● **Problem to solve**: Look in the material below for the line holding "none => false". Set it down exactly, with each later line up to and including the line holding "if s.pcie.d3hot ||".

────────

/-- What CMP counts and raises for a completed INFLATE or CAPTURE (R184). -/
def State.cmpCount (s : State) (ty status : Nat) : State :=
  if !s.domOn dCMP || !(ty == 2 || ty == 3) then s
  else
    let s := s.bump (if ty = 2 then F.CMP_INFLATES_COUNT else F.CMP_CAPTURES_COUNT)
    if status = stOUTPUTFULL then (s.bump F.CMP_OUTPUT_FULLS_COUNT).raise 0x16 1
    else if 0x10 ≤ status && status ≤ 0x16 then (s.bump F.CMP_FAULTS_COUNT).raise 0x16 0
    else if status = 0x17 then (s.bump F.CMP_AUTH_FAILS_COUNT).raise 0x16 2
    else s

/-- A completed transfer that was aborted (R64). -/
def State.countAbort (s : State) : State := (s.bump F.HOIST_ABORTS_COUNT).raise 0x12 1

/-- The descriptor at HEAD completes without being in a cage: held, or not yet started (R55, R64, R184).
(Log 38: DEDUCED, unsafe.) -/
def State.completeHead (s : State) (q status residue : Nat) : State :=
  match (s.queue q).desc with
  | none => s
  | some d =>
    ((s.setQueue q { s.queue q with desc := none, heldBy := none, released := false }).cmpCount d.ty status).writeBack q d
      status residue

/-- QUEUE_STOPPED (R71), in the queue's ring. -/
def State.queueStopped (s : State) (q reason index : Nat) : State :=
  s.postR (s.qRing q) false (mkEv 0x0001 [(13, q), (8, reason), (16, index)])

/-- Stop a queue that has nothing in a cage (R64, R42): a descriptor held or not yet started completes ABORTED, reads in
flight are discarded, QUEUE_STOPPED is written, and the queue is STOPPED, DISABLED or, after RESET, PARKED at 0. -/
def State.halt (s : State) (q : Nat) (kind : AbortKind) (reason : Nat) : State :=
  let h := s.queue q
  let s := s.setQueue q { h with reading := false, ahead := [], more := 0, ended := false, noted := false,
                                 stale := h.stale + b2n h.reading + h.more }
  let s :=
    match h.desc with
    | some d => (s.completeHead q stABORTED d.len.toNat).countAbort
    | none => s
  let s := s.queueStopped q reason (s.qHead q)
  match kind with
  | .reset =>
    ((((s.setFld (F.QCTX_PTRS_HEAD q) 0).setFld (F.QCTX_PTRS_TAIL q) 0).setQState q qPARKED).setFld
      (F.QCTX_STATE_CAUSE q) 0)
  | .stop => (s.setQState q qSTOPPED).setFld (F.QCTX_STATE_CAUSE q) reason
  | .disable => (s.setQState q qDISABLED).setFld (F.QCTX_STATE_CAUSE q) reason


/-- Make a slot FAILED with its reason and detail (R79, R90). -/
def State.failSlot (s : State) (n reason : Nat) (detail : Word) : State :=
  ((s.setFld (F.SLOT_STATE_STATE n) slFAILED).setFld (F.SLOT_STATE_REASON n) reason).setSlot n
    { s.slot n with detail := detail }

/-- The token of a slot (R77). -/
def State.token (s : State) (n : Nat) : Nat := s.fld (F.SLOT_STATE_SEQ n) * 64 + n

/-- A descriptor with TXN = 1 reaches HEAD (R55): it is held; none where it names no open transaction. -/
def State.holdHead (s : State) (q : Nat) (d : Desc) : Option State :=
  let n := d.token % 64
  let st := s.fld (F.SLOT_STATE_STATE n)
  if s.token n = d.token && st = slOPEN then
    let s := (s.setQueue q { s.queue q with heldBy := some n }).setQState q qHELD
    some
      (if s.fld (F.SLOT_WRITES_COUNT n) < 4096 then
         (s.setSlot n { s.slot n with held := (s.slot n).held ++ [q] }).bump (F.SLOT_WRITES_COUNT n)
       else (s.setSlot n { s.slot n with heldFailed := (s.slot n).heldFailed ++ [q] }).failSlot n 4 0x00FFFFFF#32)
  else if s.token n = d.token && st = slFAILED then
    let s := (s.setQueue q { s.queue q with heldBy := some n }).setQState q qHELD
    some (s.setSlot n { s.slot n with heldFailed := (s.slot n).heldFailed ++ [q] })
  else none

/-- HEAD has reached the next descriptor (R51, R55): one read ahead is taken, its read in flight becomes that of HEAD, the
queue parks where OWN was 0, or else the descriptor is read. One that is refused completes, and HEAD moves on. -/
def headGo : Nat → State → Nat → State
  | 0, s, _ => s
  | fuel + 1, s, q =>
    let h := s.queue q
    match h.ahead with
    | d :: rest =>
      let s := (s.setQueue q { h with desc := some d, ahead := rest }).readMore q
      if !d.inTxn then s.grant q
      else
        match s.holdHead q d with
        | some t => t
        | none =>
          let s := s.completeHead q stREFUSED d.len.toNat
          if s.bit (F.QCTX_CFG_STOP_ON_ERR q) then s.halt q .stop 2 else headGo fuel s q
    | [] =>
      if h.more != 0 then (s.setQueue q { h with reading := true, more := h.more - 1 }).setQState q qACTIVE
      else if h.ended then (s.setQueue q { h with ended := false }).setQState q qPARKED
      else s.startRead q

/-- Descriptors that the part can have read ahead, and one more step (R51). -/
abbrev headFuel : Nat := 9

/-- After a completion (R53, R41): STOP_ON_ERR stops the queue, else the next descriptor follows. -/
def State.queueNext (s : State) (q status : Nat) : State :=
  if s.bit (F.QCTX_CFG_STOP_ON_ERR q) && 0x10 ≤ status then s.halt q .stop 2
  else if s.qEnabled q && s.qState q != qSTOPPED && s.qState q != qERROR && s.qState q != qDISABLED then headGo headFuel s q
  else s

/-- A descriptor leaves its transaction's lists: completed by its queue (R55). -/
def State.unhold (s : State) (q : Nat) : State :=
  match (s.queue q).heldBy with
  | none => s
  | some n =>
    let h := s.slot n
    s.setSlot n { h with held := h.held.filter (· != q), heldFailed := h.heldFailed.filter (· != q) }

/-! ### Cages (R60) -/

/-- The transfer of a channel's active set, as the COPY descriptor it is (R63). -/
def State.chanDesc (s : State) (c : Nat) : Desc :=
  let h := s.chan c
  ⟨s.rd (R.HOIST_CH_ACT_SRC_HI c) ++ s.rd (R.HOIST_CH_ACT_SRC_LO c),
   s.rd (R.HOIST_CH_ACT_DST_HI c) ++ s.rd (R.HOIST_CH_ACT_DST_LO c),
   BitVec.ofNat 32 (s.fld (F.HOIST_CH_ACT_LEN_LENGTH c)), 0, 0,
   BitVec.ofNat 32 (1 + b2n h.srcHost * 64 + b2n h.dstHost * 128 + b2n h.evt * 256)⟩

/-- Put a transfer into a free cage. A reserved TYPE completes at once with REFUSED_RANGE (R47). (Log 33: DESIGN CHOICE, unsafe.) -/
def State.enterCage (s : State) (n : Nat) (o : Owner) (d : Desc) : State :=
  s.setCage n ⟨o, d, if 7 ≤ d.ty then .done stREFUSED d.len.toNat else .start, d.src.toNat, d.dst.toNat, d.len.toNat, 0,
    none, [], [], none, s.rd R.SCAN_FRAME_SEQ⟩

/-- The free cage used next: the lowest-numbered one. (Log 33: DESIGN CHOICE, unsafe; log 123: DEDUCED, unsafe.) -/
def State.nextCage (s : State) : Option Nat := (List.range 32).find? fun n => (s.cage? n).isNone

/-- Whether a channel's active set waits for a cage. -/
def State.chanWaits (s : State) (c : Nat) : Bool :=
  s.bit (F.HOIST_CH_STATUS_ACTIVE c) && !(s.hoist.cages.any fun e => e.2.owner == .chan c)

/-- Numbers below `n` in round-robin order after `last`. -/
def rrOrder (n last : Nat) : List Nat := (List.range n).map fun i => (last + 1 + i) % n

/-- A queue is ready (R60): its descriptor at HEAD is not held and has its event slot, and no cage holds one of its
descriptors (R53). -/
def State.queueReady (s : State) (q : Nat) : Bool :=
  let h := s.queue q
  h.desc.isSome && h.granted && !h.incage && h.heldBy.isNone && s.qEnabled q &&
    !s.hoist.cages.any fun e => e.2.owner == .queue q

/-- Distance of `q` after `last` in queue-number order. -/
def rrDist (n last q : Nat) : Nat := (q + n - (last + 1) % n) % n

/-- The ready queue served next (R60): highest PRIO, then round-robin; below PRIO 4 only while more than CAGE_RSV cages
are free. -/
def State.nextQueue (s : State) (free : Nat) : Option Nat :=
  let better (a b : Nat) : Bool :=
    let pa := s.fld (F.QCTX_CFG_PRIO a)
    let pb := s.fld (F.QCTX_CFG_PRIO b)
    pb < pa || (pa == pb && rrDist 8192 s.hoist.lastQueue a < rrDist 8192 s.hoist.lastQueue b)
  let ok (q : Nat) : Bool :=
    s.queueReady q && (4 ≤ s.fld (F.QCTX_CFG_PRIO q) || s.fld F.HOIST_ARB_CAGE_RSV < free)
  ((s.queues.map (·.1)).filter ok).foldl
    (fun b q => match b with | none => some q | some x => if better q x then some q else some x) none

/-- CAGE_ASSIGN (R60), until no cage or no candidate is left. (Log 123: DEDUCED, unsafe.) -/
def assignGo : Nat → State → State
  | 0, s => s
  | fuel + 1, s =>
    match s.nextCage with
    | none => s
    | some n =>
      match (rrOrder 16 s.hoist.lastChan).find? s.chanWaits with
      | some c =>
        let s := s.enterCage n (.chan c) (s.chanDesc c)
        assignGo fuel { s with hoist := { s.hoist with lastChan := c } }
      | none =>
        match s.nextQueue (32 - s.hoist.cages.length) with
        | none => s
        | some q =>
          match (s.queue q).desc with
          | none => s
          | some d =>
            let s := s.setQueue q { s.queue q with incage := true, released := false }
            let s := s.enterCage n (.queue q) d
            assignGo fuel { s with hoist := { s.hoist with lastQueue := q } }

/-- Hoist accepts no new work: it has agreed to an entry, or its transfers are being aborted for one (R306). -/
def State.hoistQuiet (s : State) : Bool :=
  match s.power.req with
  | some r => r.agreed.contains 0x12 || r.forcing.any fun f => f.2 == 1
  | none => false

/-- CAGE_ASSIGN (R60). While the function is in D3hot no cage takes work (R387), nor while Hoist quiesces (R306), nor in
FATAL (R371). (Log 123: DEDUCED, unsafe.) -/
def State.assign (s : State) : State :=
  if s.pcie.d3hot || !s.hostUp || s.hoistQuiet || s.fatal then s else assignGo 33 s

/-- BUSY_CAGES (R73). -/
def State.busyCages (s : State) : Nat := s.hoist.cages.foldl (fun a e => a + 2 ^ e.1) 0

/-- A descriptor after HEAD has been read ahead (R51). A read that failed is made again when HEAD gets there.
(Log 32: DESIGN CHOICE, unsafe.) -/
def State.aheadFetched (s : State) (q : Nat) (res : ReadRes) : State :=
  let h := s.queue q
  match res with
  | .data bs =>
    let d := descOf bs
    if d.own then s.setQueue q { h with more := h.more - 1, ahead := h.ahead ++ [d] }
    else (s.setQueue q { h with more := h.more - 1, ended := true }).dropReads q
  | _ => (s.setQueue q { h with more := h.more - 1 }).dropReads q

/-- A read of a descriptor returned, the oldest one in flight (R51, R52, R71). (Log 32: DESIGN CHOICE, unsafe.) -/
def State.descFetched (s : State) (q : Nat) (res : ReadRes) : State :=
  let h := s.queue q
  let s := s.noteRead res
  if 0 < h.stale then s.setQueue q { h with stale := h.stale - 1 }
  else if !h.reading then (if h.more = 0 then s else s.aheadFetched q res)
  else
    let s := s.setQueue q { h with reading := false }
    match res with
    | .data bs =>
      let d := descOf bs
      if !d.own then (if h.noted then (s.dropReads q).startRead q else (s.dropReads q).setQState q qPARKED)
      else (headGo headFuel (s.setQueue q { s.queue q with ahead := [d] }) q).assign
    | _ =>
      let s := s.dropReads q
      let cause := if res = .timeout then 2 else 1
      let s := (s.setQState q qERROR).setFld (F.QCTX_STATE_CAUSE q) cause
      let s := (s.setFld F.QMGR_ERR_QUEUE_QUEUE q).raise 0x11 0
      s.postR (s.qRing q) false (mkEv 0x0002 [(13, q), (8, cause), (16, s.qHead q)])

/-! ### Completion (R54, R63) -/

/-- Move a channel's shadow set into its idle active set (R63). -/
def State.moveShadow (s : State) (c : Nat) : State :=
  let s := s.wr (R.HOIST_CH_ACT_SRC_LO c) (s.rd (R.HOIST_CH_SH_SRC_LO c))
  let s := s.wr (R.HOIST_CH_ACT_SRC_HI c) (s.rd (R.HOIST_CH_SH_SRC_HI c))
  let s := s.wr (R.HOIST_CH_ACT_DST_LO c) (s.rd (R.HOIST_CH_SH_DST_LO c))
  let s := s.wr (R.HOIST_CH_ACT_DST_HI c) (s.rd (R.HOIST_CH_SH_DST_HI c))
  let s := s.setFld (F.HOIST_CH_ACT_LEN_LENGTH c) (s.fld (F.HOIST_CH_SH_LEN_LENGTH c))
  let s := s.setChan c ⟨s.bit (F.HOIST_CH_SH_CTRL_SRC_HOST c), s.bit (F.HOIST_CH_SH_CTRL_DST_HOST c),
    s.bit (F.HOIST_CH_SH_CTRL_EVT c), false, false⟩
  (s.setFld (F.HOIST_CH_STATUS_ARMED c) 0).setFld (F.HOIST_CH_STATUS_ACTIVE c) 1

/-- STATUS, RESIDUE and CHANNEL_DONE of one finished transfer of a channel (R63). -/
def State.chanStatus (s : State) (c : Nat) (evt : Bool) (status residue : Nat) : State :=
  let s := (s.setFld (F.HOIST_CH_STATUS_STATUS c) status).setFld (F.HOIST_CH_RESIDUE_RESIDUE c) residue
  let s := s.raise 0x12 0
  if evt || stABORTED ≤ status then s.post F.HOIST_CH_EVT_RING 0x0003 [(4, c), (8, status), (32, residue)] else s

/-- The armed shadow set is aborted: disarmed, no byte moved, completed by itself (R64). (Log 40: DESIGN CHOICE, unsafe.) -/
def State.abortShadow (s : State) (c : Nat) : State :=
  if s.bit (F.HOIST_CH_STATUS_ARMED c) then
    ((s.setFld (F.HOIST_CH_STATUS_ARMED c) 0).countAbort).chanStatus c (s.bit (F.HOIST_CH_SH_CTRL_EVT c)) stABORTED
      (s.fld (F.HOIST_CH_SH_LEN_LENGTH c))
  else s

/-- Bytes of one transfer of a STAGE (R360). -/
abbrev stageChunk : Nat := 2 ^ 19

/-- A transfer of CH12 for a STAGE has ended (R360, R361). -/
def State.stageMoved (s : State) (status residue : Nat) : State :=
  match s.boot.mbox with
  | none => s
  | some m =>
    let n := min stageChunk (m.a2.toNat - m.pos) - residue
    let pos := m.pos + n
    let r := if status = stOK then m.result else some ⟨7, some status, some (BitVec.ofNat 32 pos), none⟩
    { s with boot := { s.boot with mbox := some { m with pos := pos, moving := false, result := r } } }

────────

● **Reply**:
  | none => false

/-- CAGE_ASSIGN (R60). While the function is in D3hot no cage takes work (R387), nor while Hoist quiesces (R306), nor in
FATAL (R371). (Log 123: DEDUCED, unsafe.) -/
def State.assign (s : State) : State :=
  if s.pcie.d3hot || !s.hostUp || s.hoistQuiet || s.fatal then s else assignGo 33 s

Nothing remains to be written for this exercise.